>>>

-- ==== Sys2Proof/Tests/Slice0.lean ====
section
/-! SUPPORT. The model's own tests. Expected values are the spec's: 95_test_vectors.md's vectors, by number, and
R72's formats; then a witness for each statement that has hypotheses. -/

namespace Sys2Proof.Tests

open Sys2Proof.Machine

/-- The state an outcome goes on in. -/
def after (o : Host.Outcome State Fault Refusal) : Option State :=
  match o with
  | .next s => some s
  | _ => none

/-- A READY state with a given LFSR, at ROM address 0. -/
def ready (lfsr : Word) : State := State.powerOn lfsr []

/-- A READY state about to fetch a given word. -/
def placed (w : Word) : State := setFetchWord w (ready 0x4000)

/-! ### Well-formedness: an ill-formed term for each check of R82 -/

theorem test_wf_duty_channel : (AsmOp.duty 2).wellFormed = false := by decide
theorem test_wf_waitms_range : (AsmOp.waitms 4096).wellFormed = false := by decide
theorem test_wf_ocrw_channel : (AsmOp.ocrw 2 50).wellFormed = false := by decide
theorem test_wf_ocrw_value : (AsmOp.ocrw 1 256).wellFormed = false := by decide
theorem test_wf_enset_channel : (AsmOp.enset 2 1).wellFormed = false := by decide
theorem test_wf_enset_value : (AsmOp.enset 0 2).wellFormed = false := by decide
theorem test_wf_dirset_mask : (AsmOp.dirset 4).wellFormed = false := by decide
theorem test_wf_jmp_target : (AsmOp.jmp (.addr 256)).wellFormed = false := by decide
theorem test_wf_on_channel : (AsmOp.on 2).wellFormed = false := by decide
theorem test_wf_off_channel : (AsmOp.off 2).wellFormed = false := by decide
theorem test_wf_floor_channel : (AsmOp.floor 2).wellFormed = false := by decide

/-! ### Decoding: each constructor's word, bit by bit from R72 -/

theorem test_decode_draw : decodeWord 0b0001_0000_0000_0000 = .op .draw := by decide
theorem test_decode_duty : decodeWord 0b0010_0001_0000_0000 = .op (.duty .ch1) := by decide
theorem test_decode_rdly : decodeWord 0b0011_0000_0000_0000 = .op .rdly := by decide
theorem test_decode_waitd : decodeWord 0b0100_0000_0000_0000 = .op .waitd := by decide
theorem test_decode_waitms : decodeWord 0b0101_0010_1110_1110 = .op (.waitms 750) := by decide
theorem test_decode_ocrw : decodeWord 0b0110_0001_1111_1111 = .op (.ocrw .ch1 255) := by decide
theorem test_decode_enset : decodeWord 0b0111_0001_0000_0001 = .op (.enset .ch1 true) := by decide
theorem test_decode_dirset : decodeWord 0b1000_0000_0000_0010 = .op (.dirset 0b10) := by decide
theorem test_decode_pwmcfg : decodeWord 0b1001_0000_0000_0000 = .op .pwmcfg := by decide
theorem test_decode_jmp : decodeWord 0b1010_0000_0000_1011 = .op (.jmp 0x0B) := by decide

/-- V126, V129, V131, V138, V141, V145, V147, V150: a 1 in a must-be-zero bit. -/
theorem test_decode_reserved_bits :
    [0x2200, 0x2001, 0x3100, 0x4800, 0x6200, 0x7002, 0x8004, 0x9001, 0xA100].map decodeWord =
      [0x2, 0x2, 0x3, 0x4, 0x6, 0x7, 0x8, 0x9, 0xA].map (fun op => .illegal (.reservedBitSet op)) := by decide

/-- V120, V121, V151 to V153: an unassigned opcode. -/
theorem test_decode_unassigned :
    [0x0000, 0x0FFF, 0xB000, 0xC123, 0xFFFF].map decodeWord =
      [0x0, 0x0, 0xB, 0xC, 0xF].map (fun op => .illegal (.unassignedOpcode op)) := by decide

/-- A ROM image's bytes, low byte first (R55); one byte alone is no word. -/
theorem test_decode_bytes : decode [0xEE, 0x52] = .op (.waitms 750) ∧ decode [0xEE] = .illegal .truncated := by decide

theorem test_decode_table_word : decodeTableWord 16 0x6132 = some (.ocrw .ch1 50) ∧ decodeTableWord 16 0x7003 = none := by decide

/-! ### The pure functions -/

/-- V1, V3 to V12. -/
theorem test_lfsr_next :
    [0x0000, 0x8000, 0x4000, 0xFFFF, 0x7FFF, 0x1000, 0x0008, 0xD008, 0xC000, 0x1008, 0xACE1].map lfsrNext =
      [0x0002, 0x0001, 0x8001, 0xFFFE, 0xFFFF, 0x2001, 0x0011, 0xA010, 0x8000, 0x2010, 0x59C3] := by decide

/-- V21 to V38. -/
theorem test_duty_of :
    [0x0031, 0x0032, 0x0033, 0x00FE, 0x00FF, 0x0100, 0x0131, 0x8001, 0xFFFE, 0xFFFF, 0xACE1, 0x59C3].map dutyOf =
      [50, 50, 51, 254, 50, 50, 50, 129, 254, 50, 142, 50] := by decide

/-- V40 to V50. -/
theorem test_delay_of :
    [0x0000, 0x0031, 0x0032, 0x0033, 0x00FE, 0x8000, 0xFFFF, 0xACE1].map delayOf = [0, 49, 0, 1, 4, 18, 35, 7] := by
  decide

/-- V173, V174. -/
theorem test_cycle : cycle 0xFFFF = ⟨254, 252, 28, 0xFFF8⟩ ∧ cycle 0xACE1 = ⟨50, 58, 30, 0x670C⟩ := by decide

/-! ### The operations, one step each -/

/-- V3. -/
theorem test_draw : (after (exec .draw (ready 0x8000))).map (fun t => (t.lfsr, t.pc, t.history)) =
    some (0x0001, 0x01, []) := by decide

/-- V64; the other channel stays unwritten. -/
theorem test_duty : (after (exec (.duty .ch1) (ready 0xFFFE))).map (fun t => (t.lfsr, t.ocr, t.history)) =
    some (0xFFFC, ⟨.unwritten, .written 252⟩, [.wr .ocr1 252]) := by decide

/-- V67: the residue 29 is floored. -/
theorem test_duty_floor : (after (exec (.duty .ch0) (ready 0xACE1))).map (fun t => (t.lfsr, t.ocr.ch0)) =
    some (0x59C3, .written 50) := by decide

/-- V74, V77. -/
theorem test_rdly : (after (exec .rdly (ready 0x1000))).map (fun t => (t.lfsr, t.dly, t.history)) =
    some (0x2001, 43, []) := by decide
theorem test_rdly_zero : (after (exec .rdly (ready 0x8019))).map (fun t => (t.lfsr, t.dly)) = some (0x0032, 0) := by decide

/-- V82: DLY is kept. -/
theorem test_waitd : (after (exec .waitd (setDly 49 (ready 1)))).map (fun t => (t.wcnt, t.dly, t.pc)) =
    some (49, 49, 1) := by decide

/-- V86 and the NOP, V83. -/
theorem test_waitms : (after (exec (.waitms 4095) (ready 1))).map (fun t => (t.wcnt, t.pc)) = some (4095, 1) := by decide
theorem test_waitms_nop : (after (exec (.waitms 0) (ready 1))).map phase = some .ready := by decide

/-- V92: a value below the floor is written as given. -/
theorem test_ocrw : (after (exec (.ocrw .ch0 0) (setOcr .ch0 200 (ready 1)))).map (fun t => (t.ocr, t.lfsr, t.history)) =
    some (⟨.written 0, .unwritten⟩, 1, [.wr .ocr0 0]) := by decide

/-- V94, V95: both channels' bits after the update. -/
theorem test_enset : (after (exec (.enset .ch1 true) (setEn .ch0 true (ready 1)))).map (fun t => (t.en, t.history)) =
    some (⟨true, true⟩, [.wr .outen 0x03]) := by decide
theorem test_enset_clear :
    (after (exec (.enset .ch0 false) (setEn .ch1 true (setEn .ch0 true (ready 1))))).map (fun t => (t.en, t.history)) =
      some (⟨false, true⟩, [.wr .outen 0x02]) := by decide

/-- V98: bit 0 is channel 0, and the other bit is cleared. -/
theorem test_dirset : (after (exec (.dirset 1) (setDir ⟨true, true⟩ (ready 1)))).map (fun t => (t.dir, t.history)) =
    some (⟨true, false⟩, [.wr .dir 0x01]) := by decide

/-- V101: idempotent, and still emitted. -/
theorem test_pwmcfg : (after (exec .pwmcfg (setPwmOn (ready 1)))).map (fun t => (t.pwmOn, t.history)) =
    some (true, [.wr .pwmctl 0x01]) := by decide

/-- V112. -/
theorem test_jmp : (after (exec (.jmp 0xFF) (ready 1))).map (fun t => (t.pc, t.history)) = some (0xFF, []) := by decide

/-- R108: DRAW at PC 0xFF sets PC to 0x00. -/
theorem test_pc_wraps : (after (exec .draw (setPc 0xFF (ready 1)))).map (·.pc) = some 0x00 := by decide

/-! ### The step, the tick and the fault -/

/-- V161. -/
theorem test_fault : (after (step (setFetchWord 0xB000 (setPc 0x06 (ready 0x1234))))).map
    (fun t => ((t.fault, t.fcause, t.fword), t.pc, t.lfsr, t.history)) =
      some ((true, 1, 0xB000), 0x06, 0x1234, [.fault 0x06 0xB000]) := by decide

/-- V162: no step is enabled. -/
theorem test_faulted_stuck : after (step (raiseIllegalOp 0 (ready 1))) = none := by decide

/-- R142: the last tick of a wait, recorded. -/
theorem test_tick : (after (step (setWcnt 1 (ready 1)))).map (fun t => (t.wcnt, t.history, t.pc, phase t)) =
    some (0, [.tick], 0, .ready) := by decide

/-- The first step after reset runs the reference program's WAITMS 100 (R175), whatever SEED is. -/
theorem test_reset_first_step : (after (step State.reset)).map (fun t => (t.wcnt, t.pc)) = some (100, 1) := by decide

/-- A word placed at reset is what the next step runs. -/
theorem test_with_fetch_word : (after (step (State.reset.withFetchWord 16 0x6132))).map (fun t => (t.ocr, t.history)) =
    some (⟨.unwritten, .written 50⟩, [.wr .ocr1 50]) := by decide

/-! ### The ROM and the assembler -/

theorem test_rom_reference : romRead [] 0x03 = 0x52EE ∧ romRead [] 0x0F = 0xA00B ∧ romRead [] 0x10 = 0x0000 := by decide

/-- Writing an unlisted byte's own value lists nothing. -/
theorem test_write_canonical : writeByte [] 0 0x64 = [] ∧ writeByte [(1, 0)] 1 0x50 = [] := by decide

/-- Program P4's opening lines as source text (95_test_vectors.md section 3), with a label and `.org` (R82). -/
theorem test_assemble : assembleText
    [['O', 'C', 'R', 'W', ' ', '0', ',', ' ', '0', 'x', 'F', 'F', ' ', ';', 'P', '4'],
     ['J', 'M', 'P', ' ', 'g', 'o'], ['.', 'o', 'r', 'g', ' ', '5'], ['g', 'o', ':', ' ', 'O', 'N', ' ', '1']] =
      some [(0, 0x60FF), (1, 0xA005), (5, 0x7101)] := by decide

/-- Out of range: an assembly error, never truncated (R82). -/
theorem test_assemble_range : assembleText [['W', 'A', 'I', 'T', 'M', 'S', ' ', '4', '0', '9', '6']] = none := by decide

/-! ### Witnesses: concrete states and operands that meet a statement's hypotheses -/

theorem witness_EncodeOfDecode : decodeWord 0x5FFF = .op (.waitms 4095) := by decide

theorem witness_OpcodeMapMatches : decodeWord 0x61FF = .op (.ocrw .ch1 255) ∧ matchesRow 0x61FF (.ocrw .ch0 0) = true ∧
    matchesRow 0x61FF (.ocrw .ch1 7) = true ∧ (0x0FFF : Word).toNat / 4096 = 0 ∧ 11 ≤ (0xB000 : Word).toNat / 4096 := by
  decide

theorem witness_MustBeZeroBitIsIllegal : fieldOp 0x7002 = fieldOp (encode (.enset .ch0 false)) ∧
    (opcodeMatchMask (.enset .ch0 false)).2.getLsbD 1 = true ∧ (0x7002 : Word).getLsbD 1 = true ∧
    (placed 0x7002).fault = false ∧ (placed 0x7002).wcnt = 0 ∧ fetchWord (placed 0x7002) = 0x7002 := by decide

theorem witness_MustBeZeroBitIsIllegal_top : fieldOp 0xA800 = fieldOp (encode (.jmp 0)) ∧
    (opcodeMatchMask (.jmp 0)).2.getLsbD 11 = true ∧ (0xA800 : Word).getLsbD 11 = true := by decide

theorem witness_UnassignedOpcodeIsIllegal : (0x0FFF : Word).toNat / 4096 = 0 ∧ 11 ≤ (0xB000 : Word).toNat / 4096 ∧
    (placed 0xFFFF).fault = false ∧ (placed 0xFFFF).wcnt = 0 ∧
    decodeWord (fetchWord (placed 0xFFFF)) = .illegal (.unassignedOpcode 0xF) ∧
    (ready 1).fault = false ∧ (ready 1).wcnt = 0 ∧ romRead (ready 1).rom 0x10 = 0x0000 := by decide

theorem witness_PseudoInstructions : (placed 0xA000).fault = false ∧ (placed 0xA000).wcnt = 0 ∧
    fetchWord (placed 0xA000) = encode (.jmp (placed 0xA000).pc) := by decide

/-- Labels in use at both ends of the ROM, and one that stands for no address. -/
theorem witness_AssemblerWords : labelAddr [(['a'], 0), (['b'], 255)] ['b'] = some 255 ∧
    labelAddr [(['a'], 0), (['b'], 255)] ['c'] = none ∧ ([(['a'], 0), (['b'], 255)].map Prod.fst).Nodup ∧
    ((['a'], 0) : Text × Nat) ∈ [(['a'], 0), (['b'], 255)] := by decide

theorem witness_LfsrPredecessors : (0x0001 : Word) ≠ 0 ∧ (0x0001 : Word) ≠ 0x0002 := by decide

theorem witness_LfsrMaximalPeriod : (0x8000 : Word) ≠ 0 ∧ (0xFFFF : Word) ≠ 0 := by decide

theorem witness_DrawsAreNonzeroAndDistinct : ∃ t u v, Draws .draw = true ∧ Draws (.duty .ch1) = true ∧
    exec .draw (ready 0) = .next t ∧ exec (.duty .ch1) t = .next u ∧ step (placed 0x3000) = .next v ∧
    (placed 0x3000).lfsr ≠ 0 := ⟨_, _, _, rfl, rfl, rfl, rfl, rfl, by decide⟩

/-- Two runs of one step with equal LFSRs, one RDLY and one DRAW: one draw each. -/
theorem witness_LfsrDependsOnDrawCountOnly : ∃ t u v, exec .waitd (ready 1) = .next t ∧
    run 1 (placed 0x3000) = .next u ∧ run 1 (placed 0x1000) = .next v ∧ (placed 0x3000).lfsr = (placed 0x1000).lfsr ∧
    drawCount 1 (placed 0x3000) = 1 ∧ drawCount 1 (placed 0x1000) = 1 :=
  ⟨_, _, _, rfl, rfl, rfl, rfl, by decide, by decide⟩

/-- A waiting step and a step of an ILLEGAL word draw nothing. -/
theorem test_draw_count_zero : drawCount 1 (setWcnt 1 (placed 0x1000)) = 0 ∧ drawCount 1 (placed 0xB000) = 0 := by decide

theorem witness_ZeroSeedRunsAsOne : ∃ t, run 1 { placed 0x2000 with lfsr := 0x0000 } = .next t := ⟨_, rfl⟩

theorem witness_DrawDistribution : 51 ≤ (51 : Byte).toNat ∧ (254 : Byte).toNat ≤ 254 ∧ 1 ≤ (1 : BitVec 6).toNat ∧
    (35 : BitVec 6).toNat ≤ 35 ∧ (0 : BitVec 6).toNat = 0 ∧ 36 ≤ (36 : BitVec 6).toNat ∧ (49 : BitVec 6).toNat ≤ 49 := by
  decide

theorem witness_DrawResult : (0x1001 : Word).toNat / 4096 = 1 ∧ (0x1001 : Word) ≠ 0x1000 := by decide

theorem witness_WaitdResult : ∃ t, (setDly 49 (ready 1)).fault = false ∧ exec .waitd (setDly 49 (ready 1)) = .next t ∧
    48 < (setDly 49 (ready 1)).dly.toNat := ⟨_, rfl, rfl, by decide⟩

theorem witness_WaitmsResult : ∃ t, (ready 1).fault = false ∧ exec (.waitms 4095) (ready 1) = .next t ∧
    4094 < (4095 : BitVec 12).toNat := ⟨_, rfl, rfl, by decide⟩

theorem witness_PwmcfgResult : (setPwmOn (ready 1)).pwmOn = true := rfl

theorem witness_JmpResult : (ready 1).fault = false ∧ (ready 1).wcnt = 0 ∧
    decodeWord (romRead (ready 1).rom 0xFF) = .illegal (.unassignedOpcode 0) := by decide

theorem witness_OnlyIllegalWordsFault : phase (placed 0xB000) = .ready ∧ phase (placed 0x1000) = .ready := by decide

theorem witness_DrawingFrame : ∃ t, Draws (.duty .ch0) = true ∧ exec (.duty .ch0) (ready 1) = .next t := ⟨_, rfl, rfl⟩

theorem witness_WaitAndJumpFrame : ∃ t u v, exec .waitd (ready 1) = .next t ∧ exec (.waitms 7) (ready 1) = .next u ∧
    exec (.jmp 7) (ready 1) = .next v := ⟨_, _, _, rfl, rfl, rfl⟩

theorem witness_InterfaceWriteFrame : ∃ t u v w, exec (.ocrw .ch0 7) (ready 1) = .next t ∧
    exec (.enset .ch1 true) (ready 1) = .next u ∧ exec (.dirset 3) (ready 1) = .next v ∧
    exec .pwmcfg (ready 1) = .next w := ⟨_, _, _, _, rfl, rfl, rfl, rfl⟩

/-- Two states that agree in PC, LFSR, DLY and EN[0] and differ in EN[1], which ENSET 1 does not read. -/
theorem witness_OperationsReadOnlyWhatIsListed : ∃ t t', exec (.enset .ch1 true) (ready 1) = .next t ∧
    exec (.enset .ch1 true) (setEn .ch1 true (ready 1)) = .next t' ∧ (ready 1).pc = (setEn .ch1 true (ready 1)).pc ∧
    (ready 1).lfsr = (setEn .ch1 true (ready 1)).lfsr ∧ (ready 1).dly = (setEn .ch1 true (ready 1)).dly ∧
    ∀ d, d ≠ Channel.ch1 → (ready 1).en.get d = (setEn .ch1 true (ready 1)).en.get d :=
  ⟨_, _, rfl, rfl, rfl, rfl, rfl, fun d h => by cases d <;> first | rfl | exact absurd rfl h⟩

<<<
>>>

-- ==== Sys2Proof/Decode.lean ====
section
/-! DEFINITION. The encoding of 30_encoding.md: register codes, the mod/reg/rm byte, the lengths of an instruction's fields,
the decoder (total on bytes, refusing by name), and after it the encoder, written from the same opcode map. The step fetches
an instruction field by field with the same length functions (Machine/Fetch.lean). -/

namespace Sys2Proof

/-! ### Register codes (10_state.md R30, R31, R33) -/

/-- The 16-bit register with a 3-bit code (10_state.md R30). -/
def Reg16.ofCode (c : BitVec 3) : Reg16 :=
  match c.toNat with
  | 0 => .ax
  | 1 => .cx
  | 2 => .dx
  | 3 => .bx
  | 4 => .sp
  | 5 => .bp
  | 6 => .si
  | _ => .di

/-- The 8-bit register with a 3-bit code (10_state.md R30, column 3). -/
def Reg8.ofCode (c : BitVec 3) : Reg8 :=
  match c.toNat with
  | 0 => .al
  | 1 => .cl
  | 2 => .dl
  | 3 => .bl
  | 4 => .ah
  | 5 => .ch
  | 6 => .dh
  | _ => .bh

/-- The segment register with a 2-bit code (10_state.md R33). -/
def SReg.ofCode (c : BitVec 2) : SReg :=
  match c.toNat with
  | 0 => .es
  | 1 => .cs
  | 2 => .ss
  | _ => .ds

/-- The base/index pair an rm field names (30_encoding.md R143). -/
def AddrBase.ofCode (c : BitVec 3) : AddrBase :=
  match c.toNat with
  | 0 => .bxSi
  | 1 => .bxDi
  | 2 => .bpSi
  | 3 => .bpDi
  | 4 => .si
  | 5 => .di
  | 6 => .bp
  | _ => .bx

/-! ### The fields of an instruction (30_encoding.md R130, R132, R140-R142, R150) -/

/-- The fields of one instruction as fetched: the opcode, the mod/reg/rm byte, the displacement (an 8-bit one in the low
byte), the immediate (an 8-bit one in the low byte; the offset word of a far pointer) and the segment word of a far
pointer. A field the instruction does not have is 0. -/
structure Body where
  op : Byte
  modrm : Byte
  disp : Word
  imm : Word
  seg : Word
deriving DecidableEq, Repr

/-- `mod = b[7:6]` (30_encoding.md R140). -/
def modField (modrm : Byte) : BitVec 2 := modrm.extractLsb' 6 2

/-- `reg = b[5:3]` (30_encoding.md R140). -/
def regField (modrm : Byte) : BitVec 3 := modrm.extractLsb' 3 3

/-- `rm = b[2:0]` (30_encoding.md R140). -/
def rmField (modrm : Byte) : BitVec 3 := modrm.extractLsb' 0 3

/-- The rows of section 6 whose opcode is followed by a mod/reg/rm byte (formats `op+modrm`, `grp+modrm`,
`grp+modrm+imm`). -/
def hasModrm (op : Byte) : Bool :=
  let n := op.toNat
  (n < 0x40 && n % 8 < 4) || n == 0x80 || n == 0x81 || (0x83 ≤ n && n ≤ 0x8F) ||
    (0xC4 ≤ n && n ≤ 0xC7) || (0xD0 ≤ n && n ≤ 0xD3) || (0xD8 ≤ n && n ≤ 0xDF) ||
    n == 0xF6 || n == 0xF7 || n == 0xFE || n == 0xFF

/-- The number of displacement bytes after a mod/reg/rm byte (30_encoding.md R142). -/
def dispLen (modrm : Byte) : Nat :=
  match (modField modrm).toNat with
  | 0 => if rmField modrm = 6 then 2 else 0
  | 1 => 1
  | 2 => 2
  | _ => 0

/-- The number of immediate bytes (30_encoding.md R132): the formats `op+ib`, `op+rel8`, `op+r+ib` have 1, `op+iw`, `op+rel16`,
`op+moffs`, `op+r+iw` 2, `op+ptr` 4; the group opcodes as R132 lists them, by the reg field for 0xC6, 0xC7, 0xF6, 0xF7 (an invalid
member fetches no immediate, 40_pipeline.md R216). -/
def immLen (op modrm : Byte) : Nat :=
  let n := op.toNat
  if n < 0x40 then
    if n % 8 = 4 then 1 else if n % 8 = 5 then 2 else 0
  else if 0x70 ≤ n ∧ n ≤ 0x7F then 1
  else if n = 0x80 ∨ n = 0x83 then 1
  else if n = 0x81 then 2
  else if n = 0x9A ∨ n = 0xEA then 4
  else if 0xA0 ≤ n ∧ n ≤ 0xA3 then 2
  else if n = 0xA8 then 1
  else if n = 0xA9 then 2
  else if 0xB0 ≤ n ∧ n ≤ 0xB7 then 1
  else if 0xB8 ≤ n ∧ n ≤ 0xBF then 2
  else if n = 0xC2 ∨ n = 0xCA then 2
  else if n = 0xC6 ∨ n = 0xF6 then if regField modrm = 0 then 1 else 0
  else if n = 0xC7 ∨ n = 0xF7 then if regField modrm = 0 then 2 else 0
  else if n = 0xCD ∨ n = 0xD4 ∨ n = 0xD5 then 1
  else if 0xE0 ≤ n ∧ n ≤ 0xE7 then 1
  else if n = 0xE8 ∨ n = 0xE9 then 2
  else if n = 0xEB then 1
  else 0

<<<
>>>

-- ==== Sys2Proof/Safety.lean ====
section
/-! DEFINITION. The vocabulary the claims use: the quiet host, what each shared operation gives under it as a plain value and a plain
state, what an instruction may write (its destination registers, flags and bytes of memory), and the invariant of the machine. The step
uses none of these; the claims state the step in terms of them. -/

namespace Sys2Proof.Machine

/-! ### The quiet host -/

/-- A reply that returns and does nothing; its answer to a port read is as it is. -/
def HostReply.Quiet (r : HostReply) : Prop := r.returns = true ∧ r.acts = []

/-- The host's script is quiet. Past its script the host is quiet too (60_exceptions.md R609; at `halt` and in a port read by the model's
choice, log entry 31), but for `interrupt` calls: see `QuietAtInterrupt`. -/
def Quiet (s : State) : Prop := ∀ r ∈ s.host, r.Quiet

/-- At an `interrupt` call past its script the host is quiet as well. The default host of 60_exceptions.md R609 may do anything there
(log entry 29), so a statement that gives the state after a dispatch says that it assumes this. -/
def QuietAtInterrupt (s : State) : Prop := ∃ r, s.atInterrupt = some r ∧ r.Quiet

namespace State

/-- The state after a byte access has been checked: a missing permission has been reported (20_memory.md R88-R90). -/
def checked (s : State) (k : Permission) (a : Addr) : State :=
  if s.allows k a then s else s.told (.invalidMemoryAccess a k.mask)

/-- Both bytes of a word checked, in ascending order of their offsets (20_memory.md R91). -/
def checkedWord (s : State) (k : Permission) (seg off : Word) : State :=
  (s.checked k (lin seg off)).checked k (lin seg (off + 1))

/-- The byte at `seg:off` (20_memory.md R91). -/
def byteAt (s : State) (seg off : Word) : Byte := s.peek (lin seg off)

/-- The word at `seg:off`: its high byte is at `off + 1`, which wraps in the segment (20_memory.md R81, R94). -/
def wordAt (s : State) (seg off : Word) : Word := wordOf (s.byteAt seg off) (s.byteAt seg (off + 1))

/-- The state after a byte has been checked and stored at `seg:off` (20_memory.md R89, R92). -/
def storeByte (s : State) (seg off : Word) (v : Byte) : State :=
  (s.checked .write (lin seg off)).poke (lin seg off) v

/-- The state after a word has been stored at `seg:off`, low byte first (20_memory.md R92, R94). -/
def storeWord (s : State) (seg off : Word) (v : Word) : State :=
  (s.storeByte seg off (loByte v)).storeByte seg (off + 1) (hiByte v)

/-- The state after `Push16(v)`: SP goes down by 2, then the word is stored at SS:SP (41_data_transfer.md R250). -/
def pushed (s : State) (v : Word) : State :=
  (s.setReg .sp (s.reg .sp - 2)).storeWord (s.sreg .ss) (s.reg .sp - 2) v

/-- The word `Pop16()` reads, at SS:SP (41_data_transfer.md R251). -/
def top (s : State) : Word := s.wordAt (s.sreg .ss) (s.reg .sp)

<<<

TASK INSTRUCTIONS: Both the line containing "-- ==== Sys2Proof/Tests/Slice0.lean" and the line containing "def placed (w" belong in the answer. Print them and every line above that falls between them exactly, and no others.

TASK SOLUTION:
-- ==== Sys2Proof/Tests/Slice0.lean ====
section
/-! SUPPORT. The model's own tests. Expected values are the spec's: 95_test_vectors.md's vectors, by number, and
R72's formats; then a witness for each statement that has hypotheses. -/

namespace Sys2Proof.Tests

open Sys2Proof.Machine

/-- The state an outcome goes on in. -/
def after (o : Host.Outcome State Fault Refusal) : Option State :=
  match o with
  | .next s => some s
  | _ => none

/-- A READY state with a given LFSR, at ROM address 0. -/
def ready (lfsr : Word) : State := State.powerOn lfsr []

/-- A READY state about to fetch a given word. -/
def placed (w : Word) : State := setFetchWord w (ready 0x4000)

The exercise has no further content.